Question

The domain of the function $\sqrt{{{\log }_{0.5}}x}$ is
A. \[(1,\infty )\]
B. $(0,\infty )$
C. $\left( 0,1 \right)$
D. $\left( 0.5,1 \right)$

Answer 1

Hint: To find the domain of the function $\sqrt{{{\log }_{0.5}}x}$ , we will first consider the range of square functions. All square functions are always positive.

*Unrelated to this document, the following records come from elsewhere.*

/-- A ZONE_INFO frame for the current zone of an AVAILABLE cab changes the queue position and sets channel STATUS, and any
other is dropped (R59). A POLL frame stores its reference and asks for a POLL_REPLY (R60). That the channel is set is R59's;
R60 ends by saying that ZONE_INFO sets none at its arrival, and that R59 governs is the model's reading (DEDUCED, log
entry 47). -/
def Obligations.ZoneInfoAndPollAreTaken : Prop :=
  (∀ (s : State) (f : RxFrame) (how : Addressing), Accepted 0x31 f how s →
    let applied := s.dsc.status = .available ∧ s.dsc.zoneKnown = true ∧ (f.body.getD 0 0#8).toNat = s.dsc.zone ∧
      (f.body.getD 1 0#8).toNat ≠ s.dsc.queuePosition
    Completes (.zoneInfo f) s fun t =>
      (applied → t.dsc = { s.dsc with queuePosition := (f.body.getD 1 0#8).toNat } ∧ Raises [.status] s t) ∧
      (¬applied → t.dsc = s.dsc ∧ t.atc = s.atc) ∧
      OnlyHunting s t ∧ Keeps [.dsc, .ale, .atc, .pins] s t ∧ OnlyLines s t) ∧
  (∀ (s : State) (f : RxFrame) (how : Addressing), Accepted 0x30 f how s → HasRoom s →
    Completes (.poll f) s fun t =>
      t.dsc = { s.dsc with pollReference := f.body.getD 0 0#8 } ∧ JoinedLive .pollReply s t ∧
      OnlyHunting s t ∧ Keeps [.dsc, .txq, .ale, .pins] s t ∧ OnlyLines s t)

/-! The offer table. -/

/-- An OFFER frame is judged (R64 to R68). A number of 0 counts a format error; a frame not taken into consideration is
dropped (R65); of a number that an entry holds it restarts the window of an OPEN entry and is else ignored (R66).
Otherwise it is stored in the lowest-numbered EMPTY entry and opens with its window clamped to 5..60 seconds, or with no
entry EMPTY the missed count rises (R67). Its details go into blocks under the offer mark, 30 bytes to a block, or are
dropped with DETAILS_DROPPED (R68, R88, R89). -/
def Obligations.OfferIsStored : Prop :=
  ∀ (s : State) (f : RxFrame) (how : Addressing), s.mem.Wf → Accepted 0x10 f how s →
    let o := parseOffer f.body
    let considered := s.emc.state = .quiet ∧ (s.dsc.status = .available ∨ s.dsc.status = .bidding) ∧
      (how = .individual ∨ inReach s o.zone = true)
    let ignored := fun t : State => OnlyHunting s t ∧ Keeps [.ale, .pins] s t ∧ OnlyLines s t
    (o.number = 0 → Completes (.offer f) s fun t =>
      t.ale = { s.ale with
        receiver := .hunting, window := none, formatErrors := min 65535 (s.ale.formatErrors + 1) } ∧
      Keeps [.ale, .pins] s t ∧ OnlyLines s t) ∧
    (o.number ≠ 0 → ¬considered → Completes (.offer f) s ignored) ∧
    (o.number ≠ 0 → considered → ∀ e, offerWithNumber s o.number = some e →
      ((s.oft.entries.get e).state = .open → Completes (.offer f) s fun t =>
        t.oft.entries.get e = { s.oft.entries.get e with windowRemaining := clamp 5 60 o.window } ∧
        OnlyOffer e s t ∧ RaisesJudged [] s t ∧ OnlyHunting s t ∧ Keeps [.oft, .ale, .atc, .pins] s t ∧
        OnlyLines s t) ∧
      ((s.oft.entries.get e).state ≠ .open → Completes (.offer f) s ignored)) ∧
    (o.number ≠ 0 → considered →
      (∀ x, (s.oft.entries.get x).state ≠ .empty → (s.oft.entries.get x).number ≠ o.number) →
      ((∀ x, (s.oft.entries.get x).state ≠ .empty) → Completes (.offer f) s fun t =>
        t.oft = { s.oft with missed := min 65535 (s.oft.missed + 1) } ∧ OnlyHunting s t ∧
        Keeps [.oft, .ale, .pins] s t ∧ OnlyLines s t) ∧
      (∀ e, (s.oft.entries.get e).state = .empty → (∀ x, x < e → (s.oft.entries.get x).state ≠ .empty) →
        let entry : OfferEntry := { OfferEntry.empty with
          state := .open, number := o.number, zone := o.zone, targeted := how == .individual, account := o.account,
          largeVehicle := o.largeVehicle, windowRemaining := clamp 5 60 o.window, timeStored := s.frc.clock }
        let n := (o.details.length + 29) / 30
        let blocks := chainFrom s.mem.read s.mst.freeHead n
        let taken := fun t : State =>
          OnlyOffer e s t ∧ OnlyHunting s t ∧ Keeps [.mem, .oft, .mst, .ale, .atc, .pins] s t ∧ OnlyLines s t
        (o.details = [] → Completes (.offer f) s fun t =>
          t.oft.entries.get e = entry ∧ t.mem = s.mem ∧ t.mst = s.mst ∧ RaisesJudged [.offerNew] s t ∧ taken t) ∧
        (o.details ≠ [] → n + offerMark s ≤ s.mst.freeCount → s.mst.freeHead < 224 → blocks.Nodup →
          Completes (.offer f) s fun t =>
            t.oft.entries.get e =
              { entry with detailsLength := o.details.length, firstBlock := s.mst.freeHead, blockCount := n } ∧
            ChainFilled blocks o.details s.mem.read t ∧
            t.mst = { s.mst with
              freeHead := headAfter blocks s.mem.read s.mst.freeHead, freeCount := s.mst.freeCount - n } ∧
            RaisesJudged (.offerNew :: grantChannels s s.mst.freeCount n) s t ∧ taken t) ∧
        (o.details ≠ [] → s.mst.freeCount < n + offerMark s → Completes (.offer f) s fun t =>
          t.oft.entries.get e = { entry with detailsDropped := true } ∧ t.mem = s.mem ∧ t.mst = s.mst ∧
          RaisesJudged [.offerNew] s t ∧ taken t)))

Hence, ${{\log }_{0.5}}x\ge 0$ . From this, we will get a domain, that is, $\left[ -\infty ,1 \right]$ . Now for ${{\log }_{0.5}}x$ , $x> 0$ . So we will get $(0,\infty )$ . From these two, we will get the domain of $\sqrt{{{\log }_{0.5}}x}$ .

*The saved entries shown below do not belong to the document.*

theorem switchTariff_memOk {n} (h : s.MemOk) : (switchTariff n s).MemOk := by
  unfold switchTariff
  split_ifs
  · exact h
  · exact requestCommit_memOk (rewriteFareGroup_memOk (setChannel_memOk (modHire_memOk
      (settleSwitch_memOk (s := replaceRates (windowTariff s n) s) h))))
  · exact recordFault_memOk h

theorem changeSchedule_memOk {n} (h : s.MemOk) : (changeSchedule n s).MemOk := by
  unfold changeSchedule
  split
  · split
    exacts [switchTariff_memOk (modFrc_memOk h), modFrc_memOk h]
  · split
    exacts [switchTariff_memOk (modFrc_memOk h), modFrc_memOk h]
  · split
    exacts [rewriteFareGroup_memOk (modFrc_memOk h), modFrc_memOk h]
  · split
    exacts [rewriteFareGroup_memOk (modFrc_memOk h), modFrc_memOk h]
  · exact modFrc_memOk h

theorem evaluateSchedule_memOk (h : s.MemOk) : (evaluateSchedule s).MemOk := by
  unfold evaluateSchedule
  split_ifs
  exacts [h, changeSchedule_memOk h]

theorem rewriteClockAndEvaluate_memOk {g} (h : s.MemOk) : (rewriteClockAndEvaluate g s).MemOk := by
  unfold rewriteClockAndEvaluate
  simp only
  split_ifs
  · exact endRewrite_memOk (evaluateSchedule_memOk (modFrc_memOk (beginRewrite_memOk h)))
  · exact evaluateSchedule_memOk (endRewrite_memOk (modFrc_memOk (beginRewrite_memOk h)))

theorem setClockTo_memOk {t} (h : s.MemOk) : (setClockTo t s).MemOk := rewriteClockAndEvaluate_memOk h

theorem meterChange_memOk {x} (h : s.MemOk) : (meterChange x s).MemOk :=
  setChannel_memOk (requestCommit_memOk (reportMeter_memOk (rewriteFareGroup_memOk (rejudge_memOk
    (modMtc_memOk (closePulses_memOk h))))))

theorem loseTrip_memOk {t} (h : s.MemOk) : (loseTrip t s).MemOk := by
  unfold loseTrip
  simp only
  split_ifs <;> exact h

theorem writeTripRecord_memOk {t r} (h : s.MemOk) : (writeTripRecord t r s).MemOk := h

theorem refreshMetres_memOk (h : s.MemOk) : (refreshMetres s).MemOk := h

theorem closeTrip_memOk (h : s.MemOk) : (closeTrip s).MemOk := by
  unfold closeTrip
  refine requestCommit_memOk (refreshMetres_memOk (modTotals_memOk (writeTripRecord_memOk ?_)))
  split_ifs
  exacts [loseTrip_memOk (s := countTrip s) h, h]

theorem queueTripFrame_memOk {t} (h : s.MemOk) : (queueTripFrame t s).MemOk := joinQueue_memOk h

theorem queueShiftFrame_memOk (h : s.MemOk) : (queueShiftFrame s).MemOk := joinQueue_memOk (modTotals_memOk h)

theorem requeueTrip_memOk {t} (h : s.MemOk) : (requeueTrip t s).MemOk := by
  unfold requeueTrip
  split_ifs
  exacts [queueTripFrame_memOk (requestCommit_memOk (updateTripRecord_memOk h)), h]

theorem requeueReports_memOk (h : s.MemOk) : (requeueReports s).MemOk := by
  have g : ∀ l : List (Fin 24), State.MemOk (l.foldl (fun t e => requeueTrip e t) s) := fun l =>
    foldl_invariant State.MemOk _ (fun _ _ ht => requeueTrip_memOk ht) _ _ h
  unfold requeueReports
  simp only
  split_ifs <;> first | exact queueShiftFrame_memOk (g _) | exact queueShiftFrame_memOk h | exact g _ | exact h

/-! The air link. -/

theorem reportFirstUp_memOk (h : s.MemOk) : (reportFirstUp s).MemOk := by
  unfold reportFirstUp
  simp only
  split_ifs
  exacts [h, h, askLive_memOk (modDsc_memOk h)]

theorem reportUp_memOk (h : s.MemOk) : (reportUp s).MemOk := by
  unfold reportUp
  simp only
  split_ifs
  · exact requeueReports_memOk (reportFirstUp_memOk h)
  · exact reportFirstUp_memOk (requeueReports_memOk h)
  · exact reportFirstUp_memOk (requeueReports_memOk h)

theorem linkChange_memOk {x} (h : s.MemOk) : (linkChange x s).MemOk := by
  have g : ∀ f : Ale → Ale, (setChannel .link (rejudge (s.modAle f))).MemOk :=
    fun f => setChannel_memOk (rejudge_memOk (modAle_memOk h))
  unfold linkChange
  split_ifs
  · exact h
  · cases x
    exacts [g _, reportUp_memOk (g _), g _, failFrames_memOk (loseBidToLink_memOk (g _))]

theorem failAttempt_memOk {q} (h : s.MemOk) : (failAttempt q s).MemOk := by
  unfold failAttempt
  split
  · exact h
  · simp only
    split_ifs <;> first | exact h | exact deliverOutcome_memOk h

theorem takeAck_memOk {n q} (h : s.MemOk) : (takeAck n q s).MemOk := by
  unfold takeAck
  split
  exacts [deliverOutcome_memOk h, h]

theorem takeCycleAcks_memOk {n acks} (h : s.MemOk) : (takeCycleAcks n acks s).MemOk :=
  foldl_invariant State.MemOk _ (fun _ _ ht => failAttempt_memOk ht) _ _
    (modFrames_memOk (foldl_invariant State.MemOk _ (fun _ _ ht => takeAck_memOk ht) _ _ h))

theorem reportFirstTransmission_memOk {f} (h : s.MemOk) : (reportFirstTransmission f s).MemOk := by
  refine foldl_invariant State.MemOk _ (fun u l hu => ?_) _ _ h
  cases l.origin
  case offer =>
    dsimp only
    split_ifs
    exacts [updateOffer_memOk hu, hu]
  all_goals exact hu

theorem handOver_memOk {p k m} (h : s.MemOk) : (handOver p k m s).MemOk := by
  unfold handOver
  split
  · exact h
  · simp only
    split
    exacts [reportFirstTransmission_memOk (modAle_memOk (modFrames_memOk h)), modAle_memOk (modFrames_memOk h)]

theorem sendClassZero_memOk {m} (h : s.MemOk) : (sendClassZero m s).1.MemOk := by
  unfold sendClassZero
  split
  · exact h
  · split
    exacts [h, handOver_memOk h]

theorem sendHead_memOk {m} (h : s.MemOk) : (sendHead m s).MemOk := by
  unfold sendHead
  split_ifs
  · exact h
  · split
    · exact h
    · split
      exacts [h, handOver_memOk h]

theorem offerSlots_memOk {m} (h : s.MemOk) : (offerSlots m s).MemOk := by
  unfold offerSlots
  split_ifs
  exacts [sendClassZero_memOk h, sendHead_memOk (sendClassZero_memOk h)]

theorem beginSlot_memOk {a} (h : s.MemOk) : (beginSlot a s).MemOk := by
  unfold beginSlot
  split
  · exact h
  · split_ifs
    · exact recordFault_memOk h
    · exact h
    · split <;> exact h

theorem cutOff_memOk {d} (h : s.MemOk) : (cutOff d s).MemOk := by
  unfold cutOff
  split_ifs
  exacts [h, recordFault_memOk h]

end

end Sys2Proof.Machine
end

Complete step by step answer:
We need to find the domain of the function $\sqrt{{{\log }_{0.5}}x}$ .
We know that the square of a function is always positive. That is $\ge 0$ .
Hence, ${{\log }_{0.5}}x\ge 0$
Taking, anti-log, we will get $x\ge {{\left( 0.5 \right)}^{0}}$
We know that when $a$ ranges from \[0< a< 1\] in \[{{\log }_{a}}b\] , then $b< a$ . If $a> 1$ , then $b> a$ .
Here, $a=0.5$ that is less than $1$ . Hence the sign changes.
Therefore, $x\le {{\left( 0.5 \right)}^{0}}$ .
We know that ${{a}^{0}}=1$ . Therefore,
$x\le 1$
This is denoted as $\left[ -\infty ,1 \right]...(i)$
Now, we will consider ${{\log }_{0.5}}x$ . We know that the logarithm function is greater than $0$ .
Therefore, $x> 0$ .
This can be denoted as $(0,\infty )...(ii)$ .
Now let us find the domain from the plot below:

Hence, the domain is $(0,1)$ .

So, the correct answer is “Option C”.

Note: You will have to be very thorough with the rules of logarithm as we will be using these for questions of this type. You will have to consider the domain of square root function and the logarithmic function to obtain the required domain. Never forget to compare the domain to get a common domain.